- _WHAT THE TASK ASKS_
Nothing but the lines from the one containing "intro s hreq hin" through the end of the material should be restated, and each exactly.

● ● ●

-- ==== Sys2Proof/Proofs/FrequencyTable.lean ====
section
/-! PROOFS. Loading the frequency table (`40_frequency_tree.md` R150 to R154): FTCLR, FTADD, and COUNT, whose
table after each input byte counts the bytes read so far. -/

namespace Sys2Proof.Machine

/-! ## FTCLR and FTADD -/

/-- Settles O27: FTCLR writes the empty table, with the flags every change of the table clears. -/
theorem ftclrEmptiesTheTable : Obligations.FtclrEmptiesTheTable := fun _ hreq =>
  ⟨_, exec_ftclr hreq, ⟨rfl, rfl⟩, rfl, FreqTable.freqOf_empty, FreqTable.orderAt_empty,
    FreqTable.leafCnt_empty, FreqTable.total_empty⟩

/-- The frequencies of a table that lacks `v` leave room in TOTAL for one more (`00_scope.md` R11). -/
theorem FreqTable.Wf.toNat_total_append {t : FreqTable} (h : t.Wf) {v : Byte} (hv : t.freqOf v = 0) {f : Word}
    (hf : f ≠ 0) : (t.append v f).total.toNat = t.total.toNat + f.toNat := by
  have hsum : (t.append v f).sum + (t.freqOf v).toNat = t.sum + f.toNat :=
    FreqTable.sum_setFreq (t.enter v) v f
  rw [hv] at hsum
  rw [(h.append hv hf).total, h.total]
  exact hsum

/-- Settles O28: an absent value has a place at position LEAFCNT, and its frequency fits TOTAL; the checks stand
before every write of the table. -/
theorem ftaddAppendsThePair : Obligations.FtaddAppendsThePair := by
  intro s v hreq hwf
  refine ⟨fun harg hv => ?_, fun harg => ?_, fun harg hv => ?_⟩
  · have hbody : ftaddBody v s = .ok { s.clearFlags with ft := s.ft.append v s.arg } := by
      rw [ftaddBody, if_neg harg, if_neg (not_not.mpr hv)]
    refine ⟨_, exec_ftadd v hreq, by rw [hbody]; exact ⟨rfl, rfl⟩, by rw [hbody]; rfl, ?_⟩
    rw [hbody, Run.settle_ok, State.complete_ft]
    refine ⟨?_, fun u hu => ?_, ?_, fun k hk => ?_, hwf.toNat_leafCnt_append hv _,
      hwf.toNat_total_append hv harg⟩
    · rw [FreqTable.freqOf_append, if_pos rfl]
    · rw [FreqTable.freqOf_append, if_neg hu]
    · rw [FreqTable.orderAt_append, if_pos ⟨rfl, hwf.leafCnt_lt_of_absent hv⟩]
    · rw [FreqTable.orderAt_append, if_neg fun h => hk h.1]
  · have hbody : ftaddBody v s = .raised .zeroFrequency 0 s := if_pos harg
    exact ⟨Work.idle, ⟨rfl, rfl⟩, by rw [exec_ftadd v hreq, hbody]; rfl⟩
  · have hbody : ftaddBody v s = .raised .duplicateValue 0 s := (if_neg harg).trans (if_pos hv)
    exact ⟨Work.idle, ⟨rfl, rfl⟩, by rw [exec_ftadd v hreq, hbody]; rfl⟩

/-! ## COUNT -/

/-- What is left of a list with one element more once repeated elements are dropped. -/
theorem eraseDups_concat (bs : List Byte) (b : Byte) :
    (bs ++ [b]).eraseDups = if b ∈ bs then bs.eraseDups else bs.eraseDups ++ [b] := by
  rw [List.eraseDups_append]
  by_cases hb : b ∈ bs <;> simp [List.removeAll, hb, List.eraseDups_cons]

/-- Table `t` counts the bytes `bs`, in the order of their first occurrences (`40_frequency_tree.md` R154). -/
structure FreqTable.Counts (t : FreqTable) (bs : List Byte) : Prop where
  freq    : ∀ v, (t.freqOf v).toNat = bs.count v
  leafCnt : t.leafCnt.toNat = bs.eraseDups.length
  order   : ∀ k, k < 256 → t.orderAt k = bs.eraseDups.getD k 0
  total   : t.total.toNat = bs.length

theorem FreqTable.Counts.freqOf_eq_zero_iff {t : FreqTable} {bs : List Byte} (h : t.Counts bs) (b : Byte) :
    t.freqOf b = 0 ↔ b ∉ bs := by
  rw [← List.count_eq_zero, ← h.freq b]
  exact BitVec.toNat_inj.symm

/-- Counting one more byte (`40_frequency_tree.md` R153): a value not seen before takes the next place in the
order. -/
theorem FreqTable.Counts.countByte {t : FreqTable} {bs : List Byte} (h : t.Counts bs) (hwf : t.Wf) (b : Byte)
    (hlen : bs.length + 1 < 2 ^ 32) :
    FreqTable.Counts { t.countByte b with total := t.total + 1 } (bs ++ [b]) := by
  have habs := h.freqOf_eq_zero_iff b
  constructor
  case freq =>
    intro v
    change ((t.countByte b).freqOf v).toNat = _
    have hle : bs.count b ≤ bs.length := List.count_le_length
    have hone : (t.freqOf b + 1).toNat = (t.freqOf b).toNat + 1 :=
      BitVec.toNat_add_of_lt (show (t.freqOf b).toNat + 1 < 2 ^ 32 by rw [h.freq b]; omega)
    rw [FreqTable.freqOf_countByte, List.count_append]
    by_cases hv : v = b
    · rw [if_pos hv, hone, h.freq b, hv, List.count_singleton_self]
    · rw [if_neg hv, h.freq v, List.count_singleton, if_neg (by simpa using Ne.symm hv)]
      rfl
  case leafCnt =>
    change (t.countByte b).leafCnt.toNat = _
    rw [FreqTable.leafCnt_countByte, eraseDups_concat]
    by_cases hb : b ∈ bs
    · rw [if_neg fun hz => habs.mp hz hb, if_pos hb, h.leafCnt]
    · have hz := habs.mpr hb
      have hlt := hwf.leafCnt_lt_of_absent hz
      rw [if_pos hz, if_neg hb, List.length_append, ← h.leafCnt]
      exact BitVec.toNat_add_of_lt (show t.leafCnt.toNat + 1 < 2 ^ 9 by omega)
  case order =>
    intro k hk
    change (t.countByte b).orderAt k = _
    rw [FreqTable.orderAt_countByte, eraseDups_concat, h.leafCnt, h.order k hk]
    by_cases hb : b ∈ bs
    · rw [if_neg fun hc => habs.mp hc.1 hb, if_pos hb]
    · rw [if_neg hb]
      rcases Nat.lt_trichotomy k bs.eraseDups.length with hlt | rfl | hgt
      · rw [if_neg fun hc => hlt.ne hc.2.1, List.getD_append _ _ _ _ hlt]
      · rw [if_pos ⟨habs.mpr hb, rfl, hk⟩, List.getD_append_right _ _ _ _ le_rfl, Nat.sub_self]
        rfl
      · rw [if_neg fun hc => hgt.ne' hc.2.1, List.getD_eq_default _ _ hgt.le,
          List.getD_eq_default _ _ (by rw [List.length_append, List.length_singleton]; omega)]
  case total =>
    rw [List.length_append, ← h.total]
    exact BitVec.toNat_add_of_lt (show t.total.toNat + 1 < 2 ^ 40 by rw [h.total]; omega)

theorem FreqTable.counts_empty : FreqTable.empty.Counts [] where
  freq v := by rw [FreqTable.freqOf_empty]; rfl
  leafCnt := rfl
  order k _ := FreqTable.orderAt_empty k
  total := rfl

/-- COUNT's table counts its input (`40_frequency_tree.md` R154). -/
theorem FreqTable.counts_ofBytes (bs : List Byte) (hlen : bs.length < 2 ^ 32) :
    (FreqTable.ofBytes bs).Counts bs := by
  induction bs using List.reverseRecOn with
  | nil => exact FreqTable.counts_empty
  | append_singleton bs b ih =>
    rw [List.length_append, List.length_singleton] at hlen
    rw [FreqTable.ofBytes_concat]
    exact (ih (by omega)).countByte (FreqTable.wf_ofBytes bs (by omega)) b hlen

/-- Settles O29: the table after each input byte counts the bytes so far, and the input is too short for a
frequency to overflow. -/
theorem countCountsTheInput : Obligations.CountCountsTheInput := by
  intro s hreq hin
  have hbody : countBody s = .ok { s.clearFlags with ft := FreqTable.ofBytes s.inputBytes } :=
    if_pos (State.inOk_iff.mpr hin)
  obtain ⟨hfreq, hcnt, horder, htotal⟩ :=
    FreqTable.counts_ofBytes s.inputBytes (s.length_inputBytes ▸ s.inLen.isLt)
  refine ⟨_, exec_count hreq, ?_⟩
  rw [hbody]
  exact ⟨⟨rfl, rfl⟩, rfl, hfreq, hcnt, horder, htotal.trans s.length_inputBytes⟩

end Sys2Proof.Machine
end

● ● ●

- _OUTPUT OF THE TASK_
  intro s hreq hin
  have hbody : countBody s = .ok { s.clearFlags with ft := FreqTable.ofBytes s.inputBytes } :=
    if_pos (State.inOk_iff.mpr hin)
  obtain ⟨hfreq, hcnt, horder, htotal⟩ :=
    FreqTable.counts_ofBytes s.inputBytes (s.length_inputBytes ▸ s.inLen.isLt)
  refine ⟨_, exec_count hreq, ?_⟩
  rw [hbody]
  exact ⟨⟨rfl, rfl⟩, rfl, hfreq, hcnt, horder, htotal.trans s.length_inputBytes⟩

end Sys2Proof.Machine
end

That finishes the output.